To explore the predictive ability of the new method, we have studied two protein sequences, with known AASs that have well-characterized phenotypic effects.

nsSNPs IN THE HUMAN Cx50 GENE

Gap junction proteins, also called connexins, belong to a family of channel-forming structure proteins in contacting plasma membranes (Dbouk et al., 2009). Recently, two consecutive AASs (W45S and G46V) in the human connexin 50 (Cx50) gene have been associated with cataracts. It has been shown that these two mutations cause the disease through different mechanism (Tong et al., 2011).

As shown in Table 2, both W45S and G46V show large properties changes (PASE scores 0.80 and 0.56) as well as high conservation scores (MSAC scores for both of 0.93). The combined PASEC scores are 0.74 and 0.52 for W45S and G46V, respectively, indicating considerable expected effects on protein function. This is consistent with the disease association of both these AASs (Tong et al., 2011) as well as with predictions made using the SIFT and PolyPhen tools, although the PolyPhen prediction were less decisive regarding the effect of the mutations (Table 2).

Table 2

Genes	AAS	MSAC score	PASE physicochemical score	PASEC score	SIFT	PolyPhen
Cx50	W45S	0.93	0.8	0.74	Deleterious	Possibly damaging
	G46V	0.93	0.56	0.52	Deleterious	Possibly damaging
PRKAG3	I199V	0.93	0.14	0.12	Tolerated	Benign
	R200Q	0.85	0.54	0.5	Deleterious	Probably damaging

Functional prediction of AASs in Cx50 and PRKAG3.

nsSNPs IN THE PORCINE PRKAG3 GENE

The protein kinase AMP-activated gamma 3 (PRKAG3) gene encodes the regulatory γ subunit of adenosine monophosphate-activated protein kinase (AMPK), which is prevalently expressed in white skeletal muscle fibers (Mahlapuu et al., 2004). The dominant RN mutation that causes excess glycogen content in pig skeletal muscle is caused by the R200Q AAS in AMPKγ3 of purebred Hampshire pigs (Enfält et al., 1997; Milan et al., 2000). A substitution of the adjacent AA, I199V accounts for smaller increase in the muscle glycogen content than the R200Q substitution, but also co-participates with R200Q in the process (Ciobanu et al., 2001).

Exploration of the conservation and changes in physicochemical property of the AASs in the porcine PRKAG3 revealed large physicochemical property changes for R200Q (PASE score 0.54) and smaller for I119V (PASE score 0.14) as well as high degrees of conservation at both 199th (MSAC score 0.85) and 200th (MSAC score 0.93) sites (see Table 2). The combined PASEC functional prediction scores are 0.50 and 0.12, respectively, thus consistent with the observed phenotypic effects and with the SIFT and PolyPhen predictions for these mutations (see Table 2).

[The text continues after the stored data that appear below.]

/-- Registers, part 0 of the list. -/
def Reg.part0 : List Reg :=
  [Reg.GLB_DEV_ID, Reg.GLB_ROLE, Reg.GLB_DUM_GEN, Reg.GLB_DUM_SUMMARY, Reg.GLB_DUM_DIGEST, Reg.GLB_RING_STAT,
   Reg.GLB_RING_LINK, Reg.GLB_ACCESS_ERR, Reg.GLB_ACCESS_ADDR, Reg.PWR_INPUT, Reg.PWR_INPUT_EXT, Reg.PWR_RAIL,
   Reg.PWR_CLK_STAT, Reg.PWR_THERM_CFG, Reg.PWR_THERM_HOT, Reg.PWR_HOST_OFF, Reg.PWR_MGT_OFF, Reg.PWR_DOM_STAT,
   Reg.PWR_TEMP, Reg.BOOT_STAT, Reg.BOOT_TIMES, Reg.BOOT_VERSION, Reg.BOOT_NVM, Reg.BOOT_FW_DIGEST,
   Reg.BOOT_CFG_DIGEST, Reg.SEC_STAT, Reg.SEC_DEBUG_LOCK, Reg.SEC_IDENT, Reg.SEC_AUTH_LAST, Reg.SEC_MGT_CFG,
   Reg.SEC_MGT_PEER, Reg.SEC_MGT_STAT, Reg.FLT_SRC_STAT, Reg.FLT_SRC_COUNT, Reg.FLT_SRC_INFO, Reg.FLT_SRC_CFG,
   Reg.FLT_SUMMARY, Reg.FLT_TOP, Reg.FLT_PIN, Reg.FLT_GCFG, Reg.FLT_MGT, Reg.FLT_SELF,
   Reg.FLT_INJECT, Reg.FLT_RESET_CAUSE, Reg.EVR_CFG, Reg.EVR_NEXT, Reg.EVR_STAT, Reg.EVR_TRIGGER,
   Reg.EVR_RING, Reg.EVR_RING_OLDEST, Reg.EVR_RING_SEL, Reg.EVR_RING_STAT]

/-- Registers, part 1 of the list. -/
def Reg.part1 : List Reg :=
  [Reg.EVR_ECC, Reg.EVR_OPSEC, Reg.EVR_SET, Reg.PRT_LINK_CFG, Reg.PRT_LINK_STAT, Reg.PRT_DISC,
   Reg.PRT_RX_ERR, Reg.PRT_FC_STAT, Reg.PRT_FEC_CW, Reg.PRT_FEC_ERR, Reg.PRT_FEC_HIST, Reg.PRT_FEC_TREND,
   Reg.PRT_TEST, Reg.PRT_TEST_STAT, Reg.PRT_PRBS_ERR, Reg.PRT_FC_CFG, Reg.PRT_CREDIT, Reg.PRT_TIME_PORT,
   Reg.PRT_FRAMES, Reg.PRT_IDENT_RX, Reg.PRT_LSM_STAT, Reg.PRT_LSM_POWER, Reg.PRT_LSM_BIAS, Reg.PRT_LSM_CTL,
   Reg.PRT_LSM_THR, Reg.PRT_TIME_CFG, Reg.PRT_TIME_NOW, Reg.PRT_TIME_STAT, Reg.PRT_TIME_OFFSET, Reg.PRT_DISC_SUM,
   Reg.PRT_DISC_CFG, Reg.PRT_DISC_GEN, Reg.PRT_ACC_FW, Reg.LST_CFG, Reg.LST_STATE, Reg.LST_TIMEOUT,
   Reg.LST_SEG, Reg.LST_OPS, Reg.LST_MEMBER, Reg.LST_PLAN_STAT, Reg.LST_PLAN_CHECKS, Reg.LST_PLAN_CFG,
   Reg.LST_PLAN_DIGEST, Reg.LST_RUN_SRC, Reg.LST_RUN_DST, Reg.OPC_DECL, Reg.OPC_LIMIT, Reg.OPC_RUNS,
   Reg.OPC_STATE, Reg.OPC_EXPECT, Reg.OPC_RECV, Reg.OPC_BYTES]

/-- Registers, part 2 of the list. -/
def Reg.part2 : List Reg :=
  [Reg.OPC_DROPS, Reg.OPC_OPS, Reg.OPC_FAIL, Reg.OPC_TAG, Reg.OPC_UNDECL, Reg.OPC_UNDECL_LAST,
   Reg.OPC_REFUSED, Reg.OPC_ABORT, Reg.OPC_XCH_CFG, Reg.OPC_XCH_PLACED, Reg.OPC_XCH_DROPPED, Reg.OPC_XCH_PEAK,
   Reg.OPC_XCH_BAD, Reg.CL_STATE, Reg.CL_PARITY_ERR, Reg.CL_OCCUPANCY, Reg.CL_REPLAYS, Reg.CL_TEST,
   Reg.CL_WELT_ECC, Reg.CL_NODES, Reg.CL_LAST_ERR, Reg.CL_CHUNKS, Reg.CL_SUMMARY, Reg.CL_WAIT_CYCLES,
   Reg.CL_SPARES, Reg.CL_BUSY_CYCLES, Reg.CL_OWN_GEN, Reg.CL_RESIDUE_ERR, Reg.CL_LOG2PHYS, Reg.CL_OWNER,
   Reg.WLT_CTX, Reg.WLT_QUOTA, Reg.WLT_SPILL_LIMIT, Reg.WLT_GRANT_CFG, Reg.WLT_STATE, Reg.WLT_ADMITS,
   Reg.WLT_HOLDS, Reg.WLT_SPILL_USED, Reg.WLT_WELT_USED, Reg.WLT_WAITS, Reg.WLT_SPILL_CFG, Reg.WLT_SHARED,
   Reg.WLT_REGION, Reg.WLT_GRANT_FRAMES, Reg.INS_ECC, Reg.INS_ECC_LAST, Reg.INS_GROUP_SCHED, Reg.INS_GROUP_OPP,
   Reg.BPM_POOL_CFG, Reg.BPM_POOL_FREE, Reg.BPM_POOL_LOW, Reg.BPM_POOL_BASE]

/-- Registers, part 3 of the list. -/
def Reg.part3 : List Reg :=
  [Reg.BPM_ACCT, Reg.BPM_HELD, Reg.BPM_GCFG, Reg.BPM_ERR, Reg.BPM_ERR_COUNT, Reg.BPM_ERR_LAST,
   Reg.BPM_TAG_ECC, Reg.BPM_DROPS, Reg.INS_FENCE, Reg.INS_MC_STORES, Reg.INS_MC_ENQUEUES, Reg.INS_FENCE_GEN,
   Reg.INS_MC_FENCED_DROP, Reg.SCH_WIN, Reg.SCH_PORT_CFG, Reg.SCH_WIN_BASE, Reg.SCH_GATE_HOLD, Reg.SCH_WIN_IDLE,
   Reg.SCH_LAND, Reg.SCH_SENT, Reg.SCH_PERIOD, Reg.SCH_GCFG, Reg.SCH_EPOCH, Reg.SCH_ROUND,
   Reg.SCH_EXACT_LOSS, Reg.SCH_CHG, Reg.SCH_CHG_CFG, Reg.SCH_CHG_STAT, Reg.SCH_CHG_PORTS, Reg.SCH_DEG_STAT,
   Reg.SCH_MATCH_STAT, Reg.SCH_SLIPS, Reg.SCH_RESEQ_STAT, Reg.SHP_SHAPE_CFG, Reg.SHP_SHAPE_STATE, Reg.SHP_SHAPE_STAT,
   Reg.SHP_POL_CFG, Reg.SHP_POL_STATE, Reg.SHP_POL_STAT, Reg.SHP_MIR_CFG, Reg.SHP_MIR_STAT, Reg.SHP_MIR_DROP,
   Reg.SHP_MIR_PEND, Reg.NUM_CFG, Reg.NUM_WARM, Reg.NUM_SEED, Reg.NUM_STATE_BASE, Reg.NUM_OPSEQ,
   Reg.NUM_SAT, Reg.NUM_NONFIN_IN, Reg.NUM_NONFIN_GEN, Reg.NUM_UNDERFLOW]

/-- Registers, part 4 of the list. -/
def Reg.part4 : List Reg :=
  [Reg.NUM_ZR, Reg.NUM_SHADOW, Reg.NUM_SHADOW_MAX, Reg.NUM_GCFG, Reg.NUM_ZR_LIMIT, Reg.NUM_WARM_CFG,
   Reg.NUM_ZR_LAST, Reg.NUM_SHADOW_LAST, Reg.NUM_MON_STAT, Reg.NUM_STATE_LOST, Reg.CKP_LAST_CFG, Reg.CKP_LAST_STAT,
   Reg.CKP_EPOCH, Reg.CKP_FULL, Reg.CKP_GROUP, Reg.CKP_GROUP_SHARD, Reg.CKP_GROUP_STAT, Reg.CKP_CFG,
   Reg.CKP_REGION, Reg.CKP_TIER, Reg.CKP_CAD, Reg.CKP_CAD_PRIOR, Reg.CKP_CAD_OBS, Reg.CKP_CAD_STAT,
   Reg.CKP_LICHEN_W, Reg.CKP_LICHEN_THR, Reg.CKP_LICHEN, Reg.CKP_DRAIN, Reg.CKP_IMAGE, Reg.CKP_EVENTS,
   Reg.MEM_CH_STAT, Reg.MEM_CH_ECC, Reg.MEM_CH_ECC_LAST, Reg.MEM_CH_BYTES, Reg.MEM_GDDR_SIZE, Reg.MEM_GMAP_FW,
   Reg.MEM_GMAP_NUM, Reg.MEM_CXL_STAT, Reg.MEM_CXL_CAP, Reg.MEM_CXL_ERR, Reg.HST_MBX_ARG, Reg.HST_MBX_CMD,
   Reg.HST_MBX_RESP, Reg.HST_OP, Reg.HST_OP_DETAIL, Reg.HST_LINK_STAT, Reg.HST_ERR, Reg.HST_ERR_ADDR,
   Reg.MSIX_ADDR, Reg.MSIX_DATA, Reg.MSIX_CTRL, Reg.MSIX_PBA]

/-- All registers. -/
def Reg.all : List Reg :=
  Reg.part0 ++ Reg.part1 ++ Reg.part2 ++ Reg.part3 ++ Reg.part4

end Sys2Proof.Machine
end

COMPARISON OF FUNCTIONAL PREDICTION SCORES FOR PASE, PASEC, SIFT, AND PolyPhen

To further evaluate the PASE and PASEC predictions, we used 3338 AASs in the Ensembl database representing nsSNPs on human chromosome 22 with functional effects previously predicted with the widely used SIFT and PolyPhen tools. For AASs predicted with SIFT as “tolerated” (1987 AASs) or with PolyPhen as “benign” (1637 AASs), PASE/PASEC showed average scores of X/0.18 and Y/0.16, respectively, whereas AASs predicted with SIFT as “deleterious” (1351 AASs) or with PolyPhen as “probably damaging” (1162 AASs) showed average scores of Z/0.3 and A/0.33 (Table 3). The distributions of PASE, MSAC, and PASEC scores are shown in Figures 4A–C, respectively.

FIGURE 4

Table 3

Name of tools	Classifications	Number of AAS	MSAC score	PASE physicochemical score	PASEC scores
SIFT	Tolerated	1987	0.47	0.39	0.18
	Deleterious	1351	0.6	0.51	0.3
PolyPhen	Benign	1637	0.44	0.37	0.16
	Possibly damaging	539	0.56	0.43	0.24
	Probably damaging	1162	0.63	0.53	0.33

Functional predictions of AASs in Human Chromosome 22.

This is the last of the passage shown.